【bug】? if we forget to add time mark code line in hf_ds folder
oujieww opened this issue · 2 comments
when i run code for benchmark of huggingface , i got error:
Traceback (most recent call last):
File "hf_opt.py", line 360, in
run_generation(args.model, args.batch_size, args.prompt_len, args.gen_len,
File "hf_opt.py", line 278, in run_generation
prefill_latency = costs[0]
IndexError: list index out of range
this costs is []
I find the timer is :
class _Timer:
"""An internal timer."""
def __init__(self, name: str):
self.name = name
self.started = False
self.start_time = None
# start-stop timestamp pairs
self.start_times = []
self.stop_times = []
self.costs = []
def start(self, sync_func: Callable = None):
"""Start the timer."""
assert not self.started, f"timer {self.name} has already been started."
if sync_func:
sync_func()
self.start_time = time.perf_counter()
self.start_times.append(self.start_time)
self.started = True
def stop(self, sync_func: Callable = None):
"""Stop the timer."""
assert self.started, f"timer {self.name} is not started."
if sync_func:
sync_func()
stop_time = time.perf_counter()
self.costs.append(stop_time - self.start_time)
self.stop_times.append(stop_time)
self.started = False
def reset(self):
"""Reset timer."""
self.started = False
self.start_time = None
self.start_times = []
self.stop_times = []
self.costs = []
def elapsed(self, mode: str = "average"):
"""Calculate the elapsed time."""
if not self.costs:
return 0.0
if mode == "average":
return sum(self.costs) / len(self.costs)
elif mode == "sum":
return sum(self.costs)
else:
raise RuntimeError("Supported mode is: average | sum")

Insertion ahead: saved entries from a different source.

/-- Every command can stand at its first primitive, whatever the state. -/
theorem accept_runningOk (i : Instr) (s : State) : (s.accept i).runningOk i 0 .main := by
  cases i <;> simp [State.runningOk]

/-- SEQ and BUSY are no part of where a command stands. -/
theorem runningOk_withSeq {c : Instr} {p : Nat} {path : Path} {s : State} (q : Seq) :
    (s.withSeq q).runningOk c p path ↔ s.runningOk c p path := by
  cases c <;> cases path <;> rfl

/-- The controller step of a running command that stands where it should: the command ends on resting lines, or it stands where it
should at the next index. -/
theorem controllerStep_of_runningOk {s : State} {c : Instr} {p : Nat} {path : Path} (hs : s.seq = .run c p path)
    (h : s.runningOk c p path) :
    ∃ t, controllerStep s = .next t ∧ t.now = s.now + 1 ∧ s.KeepsCounters t ∧
      ((t.seq = .idle ∧ t.lines.resting) ∨ ∃ path', t.seq = .run c (p + 1) path' ∧ t.runningOk c (p + 1) path') := by
  obtain ⟨op, hop⟩ := runningOk_performs hs h
  obtain ⟨path', hp⟩ := State.afterOp_seq_run hs op
  have fits := hop.fits path' hp
  unfold State.fitsAt at fits
  refine ⟨(s.afterOp op).moveOn, ?_, ?_⟩
  · rw [controllerStep_run hs hop.here, doOp_next_iff.mpr ⟨hop.released, rfl⟩, andThen_of_next]
  rcases moveOn_cases hp with ⟨hn, e⟩ | ⟨hn, e⟩
  · rw [hn, if_pos rfl] at fits
    rw [e]
    exact ⟨by simp, hop.counters.trans (by constructor <;> simp), .inl ⟨by simp, by simpa [State.lines] using fits⟩⟩
  · rw [hn, if_neg (by decide)] at fits
    rw [e]
    exact ⟨s.afterOp_now op, hop.counters.trans ⟨id, id, id⟩, .inr ⟨path', rfl, (runningOk_withSeq _).mpr fits⟩⟩

/-- Controller steps of a running command that stands where it should: each takes one unit of time, up to its end. -/
theorem runSteps_of_runningOk (n : Nat) {s : State} {c : Instr} {p : Nat} {path : Path} (hs : s.seq = .run c p path)
    (h : s.runningOk c p path) :
    ∃ t, runSteps n s = .next t ∧ s.KeepsCounters t ∧
      ((t.seq = .idle ∧ t.busy = false ∧ t.now ≤ s.now + n) ∨ (t.now = s.now + n ∧ ∃ path', t.runningOk c (p + n) path')) := by
  induction n generalizing s p path with
  | zero => exact ⟨s, rfl, ⟨id, id, id⟩, .inr ⟨rfl, path, h⟩⟩
  | succ n ih =>
    obtain ⟨u, hu, hnow, hkeep, ⟨hq, -⟩ | ⟨path', hq, hok⟩⟩ := controllerStep_of_runningOk hs h
    · refine ⟨u, by rw [runSteps_succ_run hs, hu, andThen_of_next, runSteps_idle hq], hkeep, .inl ⟨hq, ?_, by omega⟩⟩
      rcases (controllerStep_onRunOf hs hu).ended_or_running with ⟨-, hb⟩ | ⟨⟨_, _, hrun⟩, -⟩
      · exact hb
      · cases hq.symm.trans hrun
    · obtain ⟨t, ht, hkeep', hend⟩ := ih hq hok
      refine ⟨t, by rw [runSteps_succ_run hs, hu, andThen_of_next, ht], hkeep.trans hkeep', ?_⟩
      rwa [hnow, Nat.add_right_comm _ 1 n, Nat.add_right_comm p 1 n] at hend

/-- No command stands past the number of primitives it can take (R118). -/
theorem runningOk_lt_maxPrimitives {s : State} {c : Instr} {p : Nat} {path : Path} (h : s.runningOk c p path)
    (hr : c = .waitAck → s.retry ≤ Config.nRetry) : p < maxPrimitives c := by
  cases c with
  | start => exact h.2
  | stop => exact h.2.1
  | sendByte b => exact h.2.1
  | sendAck n => exact h.2.1
  | readByte => exact h.2.1
  | waitAck =>
    have hr := hr rfl
    simp only [maxPrimitives]
    cases path with
    | main =>
      obtain ⟨-, -, hp⟩ := h
      omega
    | acked =>
      obtain ⟨-, hp⟩ := h
      unfold branchIndex at hp
      omega
    | timedOut =>
      obtain ⟨-, -, hp, -⟩ := h
      unfold branchIndex at hp
      omega

/-- A running command that stands where it should ends within the primitives it can take. -/
theorem runSteps_ends {s : State} {c : Instr} {p : Nat} {path : Path} (hs : s.seq = .run c p path) (h : s.runningOk c p path)
    (hr : c = .waitAck → s.retry ≤ Config.nRetry) {n : Nat} (hn : maxPrimitives c ≤ p + n) :
    ∃ t, runSteps n s = .next t ∧ t.seq = .idle ∧ t.busy = false := by
  obtain ⟨t, ht, hkeep, ⟨hq, hb, -⟩ | ⟨-, path', hok⟩⟩ := runSteps_of_runningOk n hs h
  · exact ⟨t, ht, hq, hb⟩
  · have := runningOk_lt_maxPrimitives hok fun hc => hkeep.retry (hr hc)
    omega

/-- A command that runs alone ends. WAIT_ACK arms RETRY in its entry, so its value before does not matter. -/
theorem exec_ends (i : Instr) {s : State} (h : s.ready) : ∃ t, exec i s = .next t ∧ t.seq = .idle ∧ t.busy = false := by
  rw [exec_eq_carryOut, carryOut_ready h]
  by_cases hi : i = .waitAck
  · subst hi
    rw [show maxPrimitives .waitAck = (2 * Config.nRetry + 8) + 4 from rfl, runSteps_entry]
    refine runSteps_ends (State.afterEntry_seq _) ?_ (fun _ => Nat.zero_le _) (by simp [branchIndex, maxPrimitives]; omega)
    exact ⟨fun _ => rfl, fun _ => rfl, fun _ => ⟨rfl, Nat.succ_pos _⟩⟩
  · exact runSteps_ends rfl (accept_runningOk i s) (fun hc => absurd hc hi) (Nat.zero_add _).ge

/-- R17. Settles O34: acceptance takes one unit of time, and each primitive after it one more. -/
theorem arrivalCutsTheCommandAtItsTime : Obligations.ArrivalCutsTheCommandAtItsTime := by
  intro i s x rest n hr hb hg hlt
  have hnow := now_accept i s
  have hsteps : (s.accept i).stepsAlone i = n - (s.now + 1) := by simp [State.stepsAlone, hg, hnow]
  rw [exec_eq_carryOut, carryOut_accepts hr hb, hsteps]
  obtain ⟨t, ht, -, ⟨hq, hb, hle⟩ | ⟨heq, -⟩⟩ := runSteps_of_runningOk (n - (s.now + 1)) rfl (accept_runningOk i s)
  · exact ⟨t, ht, .inr ⟨hq, hb, by omega⟩⟩
  · exact ⟨t, ht, .inl (by omega)⟩

end Sys2Proof.Machine
end

section
/-!
PROOFS. The machine's invariant: every step keeps it, no step faults from it, and the results have one writer.
-/

namespace Sys2Proof.Machine

/-- The state after reset has the invariant. Settles O48: every field is at its reset value and the bus is idle. -/
theorem invariantHoldsAtReset : Obligations.InvariantHoldsAtReset := by
  unfold Obligations.InvariantHoldsAtReset
  simp [State.Inv, State.seqOk, State.reset, State.lines]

should we change the "hf_opt.py" as follow;
Run
print("benchmark")
timers("generate-forward").reset()
timers("generate-forward").start()
generate_kwargs = dict(max_new_tokens=execute_gen_len, do_sample=False)
with torch.no_grad():
output_ids = model.generate(input_ids=input_ids, **generate_kwargs)

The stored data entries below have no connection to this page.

-- ==== Sys2Proof/Machine/Operands.lean ====
section
/-! DEFINITION. Operands and the action lists they expand into (spec 30_encoding.md R93, R94, R98, R99;
20_memory.md R76). -/

namespace Sys2Proof.Machine

/-- `v[15:8]`. -/
def highByte (v : Half) : Byte := v.extractLsb' 8 8

/-- `v[7:0]`. -/
def lowByte (v : Half) : Byte := v.extractLsb' 0 8

/-- `{hi, lo}`. -/
def halfOf (hi lo : Byte) : Half := hi ++ lo

/-- The bytes sent for a 16-bit operand, high byte first (20_memory.md R76, 30_encoding.md R93). -/
def wireBytes (v : Half) : List Byte := [highByte v, lowByte v]

/-- The bit of `pins` that a pin is, and of the mask and levels of PINS (10_state.md R31,
30_encoding.md R94). -/
def pinBit : Pin → Nat
  | .rst => 0
  | .dc => 1
  | .cs => 2
  | .bl => 3

/-- The order in which one PINS moves its pins (41_delay_and_pins.md R155, R156). -/
def pinOrder : List Pin := [.rst, .dc, .cs, .bl]

/-- A phase at a DC level around the actions that send its bytes: DC, CS low, the bytes, Drain, CS high
(30_encoding.md R98, 40_phase_sequencer.md R128). -/
def phaseOf (dc : Bool) (sends : List Action) : List Action :=
  [.setPin .dc dc, .setPin .cs false] ++ sends ++ [.drain, .setPin .cs true]

/-- `Phase(d, bs)` (30_encoding.md R98). -/
def phase (dc : Bool) (bytes : List Byte) : List Action := phaseOf dc (bytes.map .send)

/-- The command phase of a register index (40_phase_sequencer.md R122, R123). -/
def commandPhase (index : Half) : List Action := phase false (wireBytes index)

/-- The data phase of a value (40_phase_sequencer.md R122, R124). -/
def dataPhase (value : Half) : List Action := phase true (wireBytes value)

/-- The action PINS performs for one pin: none if its mask bit is 0, whatever its level bit
(41_delay_and_pins.md R155, 30_encoding.md R94). -/
def pinAction (mask levels : BitVec 4) (p : Pin) : Option Action :=
  if mask.getLsbD (pinBit p) then some (.setPin p (levels.getLsbD (pinBit p))) else none

/-- The actions of PINS, in the order RST, DC, CS, BL (41_delay_and_pins.md R155). -/
def pinActions (mask levels : BitVec 4) : List Action := pinOrder.filterMap (pinAction mask levels)

/-- The actions of FILL: one byte each (42_framebuffer_ops.md R170, R171). -/
def fillActions (p : Params) (value : Half) : List Action := List.replicate p.fbBytes (.fillByte value)

/-- The actions of STREAM: one data phase with every byte of the frame buffer
(42_framebuffer_ops.md R172). -/
def streamActions (p : Params) : List Action := phaseOf true (List.replicate p.fbBytes .sendFb)

/-- The byte FILL writes at an address (42_framebuffer_ops.md R170). -/
def fillByteAt (value : Half) (a : Nat) : Byte := if a % 2 = 0 then lowByte value else highByte value

end Sys2Proof.Machine
end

timers("generate-forward").stop()
costs = timers("generate-forward").costs
but I think the result I got is not right :
[2023-06-11 01:34:46,533] [INFO] [real_accelerator.py:110:get_accelerator] Setting ds_accelerator to cuda (auto detect)
load model
wamup
benchmark
[0.8706504209985724]
<flexgen.timer._Timer object at 0x7fbdd3ff50d0>
Outputs:
0: Paris is the capital city of
15: Paris is the capital city of
model size: 2.443 GB cache size: 1.594 GB hidden size (p): 0.033 GB
peak gpu mem: 6.232 GB projected: False
prefill latency: 0.871 s prefill throughput: 9409.058 token/s
decode latency: 0.000 s decode throughput: 4960000000000.000 token/s
total latency: 0.871 s total throughput: 588.066 token/s
[2023-06-11 01:34:46,533] [INFO] [real_accelerator.py:110:get_accelerator] Setting ds_accelerator to cuda (auto detect)
load model
wamup
benchmark
[0.8706504209985724]
<flexgen.timer._Timer object at 0x7fbdd3ff50d0>
model size: 2.443 GB cache size: 1.594 GB hidden size (p): 0.033 GB
peak gpu mem: 6.232 GB projected: False
prefill latency: 0.871 s prefill throughput: 9409.058 token/s
decode latency: 0.000 s decode throughput: 4960000000000.000 token/s
total latency: 0.871 s total throughput: 588.066 token/s
install ./third_package